(SUPPLIED MATERIAL begins)
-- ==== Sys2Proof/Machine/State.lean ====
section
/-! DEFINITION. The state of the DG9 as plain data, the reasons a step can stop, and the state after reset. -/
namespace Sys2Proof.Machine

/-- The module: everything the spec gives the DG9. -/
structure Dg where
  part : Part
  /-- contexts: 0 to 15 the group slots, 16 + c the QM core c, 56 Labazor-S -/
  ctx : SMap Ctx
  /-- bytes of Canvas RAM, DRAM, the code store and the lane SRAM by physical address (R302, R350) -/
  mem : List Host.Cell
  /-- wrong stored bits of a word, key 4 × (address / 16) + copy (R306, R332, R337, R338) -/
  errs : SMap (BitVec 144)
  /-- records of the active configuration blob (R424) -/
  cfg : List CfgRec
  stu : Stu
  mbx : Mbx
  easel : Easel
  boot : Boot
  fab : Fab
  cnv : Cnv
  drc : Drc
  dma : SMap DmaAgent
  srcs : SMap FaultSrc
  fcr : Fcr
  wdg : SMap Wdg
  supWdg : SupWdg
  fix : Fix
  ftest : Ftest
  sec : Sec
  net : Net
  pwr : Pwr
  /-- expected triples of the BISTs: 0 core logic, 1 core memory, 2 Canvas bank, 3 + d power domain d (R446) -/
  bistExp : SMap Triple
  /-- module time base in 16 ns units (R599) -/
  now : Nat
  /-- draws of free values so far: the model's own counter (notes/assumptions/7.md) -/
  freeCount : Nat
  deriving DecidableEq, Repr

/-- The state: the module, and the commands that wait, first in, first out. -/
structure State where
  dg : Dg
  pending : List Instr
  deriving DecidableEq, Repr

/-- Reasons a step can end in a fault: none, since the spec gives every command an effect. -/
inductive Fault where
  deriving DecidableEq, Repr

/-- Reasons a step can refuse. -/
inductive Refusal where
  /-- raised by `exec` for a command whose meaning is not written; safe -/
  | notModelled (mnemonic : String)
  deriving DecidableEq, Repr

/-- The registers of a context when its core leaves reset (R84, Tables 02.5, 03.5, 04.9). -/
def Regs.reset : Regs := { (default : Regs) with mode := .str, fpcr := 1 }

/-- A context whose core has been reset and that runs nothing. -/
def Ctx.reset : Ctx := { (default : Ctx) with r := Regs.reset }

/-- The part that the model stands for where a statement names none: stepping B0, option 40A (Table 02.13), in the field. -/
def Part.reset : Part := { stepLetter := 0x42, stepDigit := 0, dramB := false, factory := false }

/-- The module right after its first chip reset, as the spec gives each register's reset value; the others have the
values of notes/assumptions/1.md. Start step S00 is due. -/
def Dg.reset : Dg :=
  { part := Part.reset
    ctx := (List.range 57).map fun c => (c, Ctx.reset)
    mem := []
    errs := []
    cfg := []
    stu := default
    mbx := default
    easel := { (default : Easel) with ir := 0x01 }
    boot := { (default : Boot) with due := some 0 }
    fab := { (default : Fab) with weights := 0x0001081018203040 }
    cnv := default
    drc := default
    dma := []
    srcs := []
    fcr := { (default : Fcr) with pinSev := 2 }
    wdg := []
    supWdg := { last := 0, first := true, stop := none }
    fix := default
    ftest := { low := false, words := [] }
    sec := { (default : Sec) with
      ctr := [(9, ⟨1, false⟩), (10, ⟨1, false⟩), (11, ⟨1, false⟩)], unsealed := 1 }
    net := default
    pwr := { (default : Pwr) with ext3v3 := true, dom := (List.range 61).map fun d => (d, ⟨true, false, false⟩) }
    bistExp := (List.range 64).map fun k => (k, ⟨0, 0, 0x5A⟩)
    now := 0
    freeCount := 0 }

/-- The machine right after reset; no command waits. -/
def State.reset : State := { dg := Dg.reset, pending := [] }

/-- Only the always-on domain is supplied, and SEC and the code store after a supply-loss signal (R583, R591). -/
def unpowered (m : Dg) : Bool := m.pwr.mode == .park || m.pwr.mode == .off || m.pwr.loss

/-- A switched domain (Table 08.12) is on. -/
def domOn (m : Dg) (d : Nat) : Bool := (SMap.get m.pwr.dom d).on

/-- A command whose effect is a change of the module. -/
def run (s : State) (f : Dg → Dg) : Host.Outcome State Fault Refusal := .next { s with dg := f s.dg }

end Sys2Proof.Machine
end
(SUPPLIED MATERIAL ends)
(SUPPLIED MATERIAL begins)
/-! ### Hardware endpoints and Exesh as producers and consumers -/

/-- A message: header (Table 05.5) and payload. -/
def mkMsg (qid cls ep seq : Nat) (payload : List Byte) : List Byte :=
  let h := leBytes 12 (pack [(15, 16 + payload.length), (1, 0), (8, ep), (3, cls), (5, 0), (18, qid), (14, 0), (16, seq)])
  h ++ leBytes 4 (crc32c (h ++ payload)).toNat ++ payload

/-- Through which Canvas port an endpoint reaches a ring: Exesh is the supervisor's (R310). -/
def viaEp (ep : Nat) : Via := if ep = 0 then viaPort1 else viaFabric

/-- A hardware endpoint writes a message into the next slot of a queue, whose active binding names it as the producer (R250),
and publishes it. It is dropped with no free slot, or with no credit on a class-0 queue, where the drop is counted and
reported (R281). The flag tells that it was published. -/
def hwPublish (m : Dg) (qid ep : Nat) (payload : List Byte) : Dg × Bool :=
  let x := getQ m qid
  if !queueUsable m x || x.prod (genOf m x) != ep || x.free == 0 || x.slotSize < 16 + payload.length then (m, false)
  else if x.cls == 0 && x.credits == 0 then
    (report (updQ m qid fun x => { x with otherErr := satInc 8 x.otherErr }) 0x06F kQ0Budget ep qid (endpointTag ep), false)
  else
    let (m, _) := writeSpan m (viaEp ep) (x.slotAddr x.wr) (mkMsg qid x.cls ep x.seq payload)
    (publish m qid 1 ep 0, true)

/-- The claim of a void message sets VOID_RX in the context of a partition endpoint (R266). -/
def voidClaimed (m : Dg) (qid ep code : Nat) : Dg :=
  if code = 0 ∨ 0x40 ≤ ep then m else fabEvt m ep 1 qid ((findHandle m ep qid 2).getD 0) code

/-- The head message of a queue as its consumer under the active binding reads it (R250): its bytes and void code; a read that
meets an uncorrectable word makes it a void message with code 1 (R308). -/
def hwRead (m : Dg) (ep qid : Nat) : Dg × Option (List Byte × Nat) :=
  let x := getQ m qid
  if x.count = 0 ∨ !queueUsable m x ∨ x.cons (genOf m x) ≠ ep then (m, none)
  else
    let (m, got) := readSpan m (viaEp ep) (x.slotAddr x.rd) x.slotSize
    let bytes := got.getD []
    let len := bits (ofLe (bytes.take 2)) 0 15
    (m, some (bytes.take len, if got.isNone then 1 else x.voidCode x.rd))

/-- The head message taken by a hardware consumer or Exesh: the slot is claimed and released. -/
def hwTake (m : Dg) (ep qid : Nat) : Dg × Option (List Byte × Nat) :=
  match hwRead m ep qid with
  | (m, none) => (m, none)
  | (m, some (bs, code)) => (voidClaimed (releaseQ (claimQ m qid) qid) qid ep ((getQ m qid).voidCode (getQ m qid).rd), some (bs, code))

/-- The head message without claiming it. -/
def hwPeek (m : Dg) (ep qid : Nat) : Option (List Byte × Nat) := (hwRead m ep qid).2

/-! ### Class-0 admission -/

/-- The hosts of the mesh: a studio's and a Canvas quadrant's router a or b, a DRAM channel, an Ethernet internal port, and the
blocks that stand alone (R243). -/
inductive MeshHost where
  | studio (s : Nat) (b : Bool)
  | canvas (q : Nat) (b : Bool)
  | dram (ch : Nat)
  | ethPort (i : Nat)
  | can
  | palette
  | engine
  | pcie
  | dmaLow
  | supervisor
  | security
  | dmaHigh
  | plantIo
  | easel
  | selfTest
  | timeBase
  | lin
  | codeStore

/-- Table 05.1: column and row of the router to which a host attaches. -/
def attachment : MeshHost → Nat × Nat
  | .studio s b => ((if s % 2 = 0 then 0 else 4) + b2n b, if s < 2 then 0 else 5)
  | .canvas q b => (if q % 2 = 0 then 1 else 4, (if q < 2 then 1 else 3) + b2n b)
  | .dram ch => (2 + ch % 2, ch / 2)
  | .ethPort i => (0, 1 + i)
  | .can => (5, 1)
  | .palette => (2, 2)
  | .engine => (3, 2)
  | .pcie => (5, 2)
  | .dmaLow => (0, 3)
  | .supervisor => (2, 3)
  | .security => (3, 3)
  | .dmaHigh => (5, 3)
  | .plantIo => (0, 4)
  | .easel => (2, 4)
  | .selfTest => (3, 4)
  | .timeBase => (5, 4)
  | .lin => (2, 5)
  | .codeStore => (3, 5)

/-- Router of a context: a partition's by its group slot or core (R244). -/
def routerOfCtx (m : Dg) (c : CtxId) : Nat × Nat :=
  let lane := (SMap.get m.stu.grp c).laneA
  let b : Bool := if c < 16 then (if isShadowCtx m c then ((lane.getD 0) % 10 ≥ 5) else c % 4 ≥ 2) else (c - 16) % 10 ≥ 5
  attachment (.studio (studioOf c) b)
(SUPPLIED MATERIAL ends)
● EXERCISE OBJECTIVE
Each line in the material with "right" in it must be reported.

● ANSWER TO THIS PROBLEM
/-- The module right after its first chip reset, as the spec gives each register's reset value; the others have the
/-- The machine right after reset; no command waits. -/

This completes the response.